US 12,367,382 B2
	Training with adaptive runtime and precision profiling
Brian T. Lewis, Palo Alto, CA (US); Rajkishore Barik, Santa Clara, CA (US); Murali Sundaresan, Sunnyvale, CA (US); Leonard Truong, Santa Clara, CA (US); Feng Chen, Shanghai (CN); Xiaoming Chen, Shanghai (CN); and Mike B. Macpherson, Portland, OR (US)
Assigned to INTEL CORPORATION, Santa Clara, CA (US)
Filed by Intel Corporation, Santa Clara, CA (US)
Filed on May 18, 2021, as Appl. No. 17/323,694.
Application 17/323,694 is a continuation of application No. 15/581,031, filed on Apr. 28, 2017, granted, now 11,017,291.
Prior Publication US 2021/0350215 A1, Nov. 11, 2021
Int. Cl. G06N 3/063 (2023.01); G06F 7/483 (2006.01); G06N 3/044 (2023.01); G06N 3/045 (2023.01); G06N 3/084 (2023.01)

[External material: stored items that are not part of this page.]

-- ==== Sys2Proof/Machine/BoardCommands.lean ====
section
/-! DEFINITION. Commands of the Fabato package: reset, rails, temperature, modules (spec/21). Every command completes; one that names nothing there is, or an event that is not due, changes nothing. -/
namespace Sys2Proof.Machine

/-- POR_RELEASE: `POR_N` rises with the straps, the rails, the reference and what LPDDR training finds (R508–R513, R518). -/
def execPorRelease (mode : Nat) (flashOwned : Bool) (power : Bool) (reference : Bool) (failing : List Nat) (margins : List Nat) (s : State) : Host.Outcome State Fault Refusal := .next (s.onFbAny (fun f => f.porRelease mode flashOwned power reference failing margins))

/-- DIE_TEMP_CONVERSION: On-die sensor conversions, as f32 words (R522). -/
def execDieTempConversion (temps : List Nat) (rails : List Nat) (s : State) : Host.Outcome State Fault Refusal := .next (s.onFbAny (fun f => f.converted temps rails))

/-- THERMAL_TRIP_COMPARATOR: A sensor reaches 115 °C (R522). -/
def execThermalTripComparator (sensor : Nat) (temp : Nat) (s : State) : Host.Outcome State Fault Refusal := .next (s.onFbAny (fun f => f.thermalTrip sensor temp))

/-- LPDDR_TRAIN_RETRY: 60 s in the LPDDR training hold (R518). -/
def execLpddrTrainRetry (failing : List Nat) (margins : List Nat) (s : State) : Host.Outcome State Fault Refusal := .next (s.onFbAny (fun f => f.trainRetry failing margins))

/-- MODULE_PRESENT_CHANGE: `MOD_PRES_N` of a management port changes (R517). -/
def execModulePresentChange (port : Nat) (present : Bool) (s : State) : Host.Outcome State Fault Refusal := .next (s.onFbAny (fun f => f.moduleChange port present))

/-- POR_ASSERT: `POR_N` falls (R508). -/
def execPorAssert (s : State) : Host.Outcome State Fault Refusal := .next (s.onFbAny (fun f => f.porAssert))

/-- BROWNOUT_DETECT: VDD_AON or VDD_MRAM 5 % below nominal (R514). -/
def execBrownoutDetect (s : State) : Host.Outcome State Fault Refusal := .next (s.onFbAny (fun f => f.brownout))

/-- ALERT_RELEASE: Every sensor has been 3 °C below the threshold for 1 s (R522). -/
def execAlertRelease (s : State) : Host.Outcome State Fault Refusal := .next (s.onFbAny (fun f => f.alertRelease))

end Sys2Proof.Machine
end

CPC G06N 3/063 (2013.01) [G06F 7/483 (2013.01); G06N 3/044 (2023.01); G06N 3/045 (2023.01); G06N 3/084 (2013.01)]

23 Claims

1. An apparatus comprising: a graphics hardware processor to:

detect one or more inputs for a first training of a neural network; track, using a hardware counter, precision of floating-point (FP) values during the first training of the neural network by the hardware counter observing exponents of one or more FP registers of hardware to determine a range of values of the exponents stored in the one or more FP registers, wherein the hardware counter is at least one of continuously or periodically reset;

store, in a precision tracking table based on the tracked precision of FP values, a number of bits that are used to represent single-precision FP value used with each layer of the neural network during the first training of the neural network;

provide automated mixed precision for the neural network by enabling selection of a precision for each layer based on the number of bits stored in the precision tracking table, wherein the precisions selected for each layer can differ from other layers; and

perform a second training of the neural network utilizing the precision selected for each layer of the neural network.